#### Extracted entries ####
/-- R177: each data byte of a forward to one link is appended to its slot as it arrives, to 256 bytes after the
address; the END completes the packet in its slot and counts it at its source. R178: a FAULT_END received, or the 257th
byte after the address, closes a forward to one link: its slot is emptied, and where its transmission had begun
FAULT_END is sent in place of the next byte; the 257th byte is reported TOO_LONG and the rest passed over, the
FAULT_END passed on counted as a fault-ended packet (where its transmission had not begun it is not, log 15). R179:
each data byte of a broadcast reaches every copy, and its END completes them, the broadcast being counted only when
they have ended; one FAULT_END closes every copy, and one 257th byte does, with one ROUTE_FAIL (TOO_LONG) that lists
their links; a broadcast none of whose copies was sent whole is not counted. The order in which the links are listed is
the model's choice (log 58). The count of bytes passed on is a free value (log 14), how a line ended the model's own
field (log 29), and the list of broadcasts its bookkeeping (log 30). -/
def Obligations.ForwardReachesItsSlot : Prop :=
  (∀ (s : State) (lk d : Link) (k : Fin 2) (dest : Byte) (received : Nat) (x : FwdSlot), s.stopped = false →
    (s.link lk).state = .run → d ≠ lk → (s.link lk).assembly = .forward ⟨dest, [(d, k)], received, none⟩ →
    s.slot d k = some x →
    (∀ byte, received < 256 → exec (.forwardDataByte lk byte) s = .next
      ((s.withLink d { s.link d with fwd := (s.link d).fwd.set k (some { x with bytes := x.bytes ++ [byte] }) }).withLink lk
        { s.link lk with assembly := .forward ⟨dest, [(d, k)], received + 1, none⟩ })) ∧
    exec (.forwardEnd lk) s = .next
      ((s.withLink d { s.link d with fwd := (s.link d).fwd.set k (some { x with complete := true }) }).withLink lk
        { s.link lk with assembly := .outside,
                         station := { (s.link lk).station with
                           forwardedFrom := min ((s.link lk).station.forwardedFrom + 1) 4294967295 } })) ∧
  (∀ (s : State) (lk d : Link) (k : Fin 2) (dest : Byte) (received : Nat) (x : FwdSlot), s.stopped = false →
    (s.link lk).state = .run → d ≠ lk → (s.link lk).assembly = .forward ⟨dest, [(d, k)], received, none⟩ →
    s.slot d k = some x → s.slk.broadcasts = [] →
    (∃ t, exec (.forwardFaultEnd lk) s = .next t ∧ t.slot d k = none ∧ (t.link lk).assembly = .outside ∧
      (t.link lk).station = (if x.begun then { (s.link lk).station with
        faultEnded := min ((s.link lk).station.faultEnded + 1) 4294967295 } else (s.link lk).station) ∧
      (t.link d).tx = (if x.begun then none else (s.link d).tx) ∧
      (t.link d).lineEnd = (if x.begun then .faultEnded else (s.link d).lineEnd) ∧ t.inner = s.inner) ∧
    (received = 256 →
      ∃ t, exec (.forwardTooLong lk) s = .next t ∧ t.slot d k = none ∧ (t.link lk).assembly = .passOver ∧
        (t.link lk).station = { (s.link lk).station with
          routeFails := min ((s.link lk).station.routeFails + 1) 4294967295 } ∧
        (t.link d).tx = (if x.begun then none else (s.link d).tx) ∧
        (t.link d).lineEnd = (if x.begun then .faultEnded else (s.link d).lineEnd) ∧
        ∃ e ∈ (t.link lk).events.getLast?, ∃ n, e.body = .routeFail .tooLong dest [d] n ∧ n ≤ 256 ∧
          (x.begun = false → n = 0))) ∧
  ∀ (s : State) (lk : Link) (copies : List (Link × Fin 2)) (received g : Nat) (pre post : List Broadcast),
    s.stopped = false → (s.link lk).state = .run → (s.link lk).assembly = .forward ⟨0xFF, copies, received, some g⟩ →
    copies ≠ [] → copies.Nodup → (∀ c ∈ copies, c.1 ≠ lk ∧ (s.slot c.1 c.2).any (fun x => x.group = some g) = true) →
    (∀ d k x, s.slot d k = some x → x.group = some g → (d, k) ∈ copies) →
    s.slk.broadcasts = pre ++ ⟨g, lk, false⟩ :: post → (∀ b ∈ pre ++ post, b.group ≠ g ∧ s.groupOpen b.group = true) →
    let begun : Bool := copies.any fun c => s.slotBegun c.1 c.2
    (∀ byte, received < 256 → ∃ t, exec (.forwardDataByte lk byte) s = .next t ∧
      (t.link lk).assembly = .forward ⟨0xFF, copies, received + 1, some g⟩ ∧ t.slk.broadcasts = s.slk.broadcasts ∧
      ∀ c ∈ copies, t.slot c.1 c.2 = (s.slot c.1 c.2).map fun x => { x with bytes := x.bytes ++ [byte] }) ∧
    (∃ t, exec (.forwardEnd lk) s = .next t ∧ (t.link lk).assembly = .outside ∧
      (t.link lk).station = (s.link lk).station ∧ t.slk.broadcasts = s.slk.broadcasts ∧
      ∀ c ∈ copies, t.slot c.1 c.2 = (s.slot c.1 c.2).map fun x => { x with complete := true }) ∧
    (∃ t, exec (.forwardFaultEnd lk) s = .next t ∧ (t.link lk).assembly = .outside ∧
      (∀ c ∈ copies, t.slot c.1 c.2 = none ∧
        (s.slotBegun c.1 c.2 = true → (t.link c.1).tx = none ∧ (t.link c.1).lineEnd = .faultEnded)) ∧
      (t.link lk).station = (if begun then { (s.link lk).station with
        faultEnded := min ((s.link lk).station.faultEnded + 1) 4294967295 } else (s.link lk).station) ∧
      t.slk.broadcasts = pre ++ post ∧ t.inner = s.inner) ∧
    (received = 256 → ∃ t, exec (.forwardTooLong lk) s = .next t ∧ (t.link lk).assembly = .passOver ∧
      (∀ c ∈ copies, t.slot c.1 c.2 = none ∧
        (s.slotBegun c.1 c.2 = true → (t.link c.1).tx = none ∧ (t.link c.1).lineEnd = .faultEnded)) ∧
      (t.link lk).station = { (s.link lk).station with
        routeFails := min ((s.link lk).station.routeFails + 1) 4294967295 } ∧
      t.slk.broadcasts = pre ++ post ∧
      ∃ e ∈ (t.link lk).events.getLast?, ∃ n, e.body = .routeFail .tooLong 0xFF (copies.map (·.1)) n ∧ n ≤ 256 ∧
        (begun = false → n = 0))

/-- R180, R177: an idle transmitter in RUN takes the return slot, else the head of the reply queue, else of the event
queue, else a forward slot, of two the one not served last; at the END a forwarded packet leaves its slot and is
counted at its destination. R179: so is each copy of a broadcast; with the END of the last copy that stands the
broadcast leaves the list and is counted once at its source, and while another stands it is only noted that one has
been sent whole (log 30). -/
def Obligations.TransmitterChoosesInOrder : Prop :=
  ∀ (s : State) (lk : Link), s.stopped = false → (s.link lk).state = .run →
    let r := s.link lk
    (r.tx = none →
      (∀ x, r.ret = some x → exec (.transmitStart lk) s =
        .next (s.withLink lk { r with ret := none, tx := some (.hub x.bytes) })) ∧
      (∀ x rest, r.ret = none → r.replies = x :: rest → exec (.transmitStart lk) s =
        .next (s.withLink lk { r with replies := rest, tx := some (.hub x.bytes) })) ∧
      (∀ x rest, r.ret = none → r.replies = [] → r.events = x :: rest → exec (.transmitStart lk) s =
        .next (s.withLink lk { r with events := rest, tx := some (.hub x.bytes) })) ∧
      (∀ k x, r.ret = none → r.replies = [] → r.events = [] → s.slot lk k = some x → x.begun = false →
        (k ≠ r.lastFwd ∨ ∀ k' y, k' ≠ k → s.slot lk k' = some y → y.begun = true) →
        exec (.transmitStart lk) s = .next (s.withLink lk
          { r with lastFwd := k, tx := some (.forward k), fwd := r.fwd.set k (some { x with begun := true }) })) ∧
      (r.ret = none → r.replies = [] → r.events = [] → (∀ k x, s.slot lk k = some x → x.begun = true) →
        exec (.transmitStart lk) s = .next s)) ∧
    (r.tx ≠ none → exec (.transmitStart lk) s = .next s) ∧
    (∀ bytes, r.tx = some (.hub bytes) → exec (.transmitEnd lk) s =
      .next (s.withLink lk { r with tx := none, lineEnd := .ended })) ∧
    ∀ k x, r.tx = some (.forward k) → s.slot lk k = some x → x.complete = true →
      let sent : State := s.withLink lk
        { r with tx := none, lineEnd := .ended, fwd := r.fwd.set k none,
                 station := { r.station with forwardedTo := min (r.station.forwardedTo + 1) 4294967295 } }
      (x.group = none → (∀ b ∈ s.slk.broadcasts, s.groupOpen b.group = true) →
        exec (.transmitEnd lk) s = .next sent) ∧
      ∀ g src whole pre post, x.group = some g → src ≠ lk → s.slk.broadcasts = pre ++ ⟨g, src, whole⟩ :: post →
        (∀ b ∈ pre ++ post, b.group ≠ g ∧ s.groupOpen b.group = true) →
        let others : Prop := ∃ d j y, (d, j) ≠ (lk, k) ∧ s.slot d j = some y ∧ y.group = some g
        (others → exec (.transmitEnd lk) s =
          .next { sent with slk.broadcasts := pre ++ ⟨g, src, true⟩ :: post }) ∧
        (¬others → exec (.transmitEnd lk) s = .next (({ sent with slk.broadcasts := pre ++ post } : State).withLink src
          { s.link src with station := { (s.link src).station with
              forwardedFrom := min ((s.link src).station.forwardedFrom + 1) 4294967295 } }))
end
####
Activity -> Restate word for word the lines of the data above, starting at the line containing "exec (.transmitStart lk) s = .next s))" and ending at the line containing "r.station with forwardedTo", both included, and nothing more.

Solution to this exercise ->
        exec (.transmitStart lk) s = .next s)) ∧
    (r.tx ≠ none → exec (.transmitStart lk) s = .next s) ∧
    (∀ bytes, r.tx = some (.hub bytes) → exec (.transmitEnd lk) s =
      .next (s.withLink lk { r with tx := none, lineEnd := .ended })) ∧
    ∀ k x, r.tx = some (.forward k) → s.slot lk k = some x → x.complete = true →
      let sent : State := s.withLink lk
        { r with tx := none, lineEnd := .ended, fwd := r.fwd.set k none,
                 station := { r.station with forwardedTo := min (r.station.forwardedTo + 1) 4294967295 } }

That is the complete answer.